(Your task)
Transcribe the entries that follow, word for word.

** Opening Task material block **

-- ==== Sys2Proof/Machine/Step.lean ====
section
/-! DEFINITION. One step of the machine, and a word placed where the next step fetches. -/

namespace Sys2Proof.Machine

/-- One step: the act of the turn, or the automatic policy's. -/
def step (s : State) : Host.Outcome State Fault Refusal :=
  match s.turn with
  | (some a, t) => t.runAuto a
  | (none, t) => .next t

/-- A machine whose next step runs the instruction of an opcode-table word: the loader's work (R326) done for it. -/
def State.withFetchWord (s : State) (_nbits w : Nat) : State := s.placeWord w

end Sys2Proof.Machine
end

** Closing Task material block **

(Result of this task)
-- ==== Sys2Proof/Machine/Step.lean ====
section
/-! DEFINITION. One step of the machine, and a word placed where the next step fetches. -/

namespace Sys2Proof.Machine

/-- One step: the act of the turn, or the automatic policy's. -/
def step (s : State) : Host.Outcome State Fault Refusal :=
  match s.turn with
  | (some a, t) => t.runAuto a
  | (none, t) => .next t

/-- A machine whose next step runs the instruction of an opcode-table word: the loader's work (R326) done for it. -/
def State.withFetchWord (s : State) (_nbits w : Nat) : State := s.placeWord w

end Sys2Proof.Machine
end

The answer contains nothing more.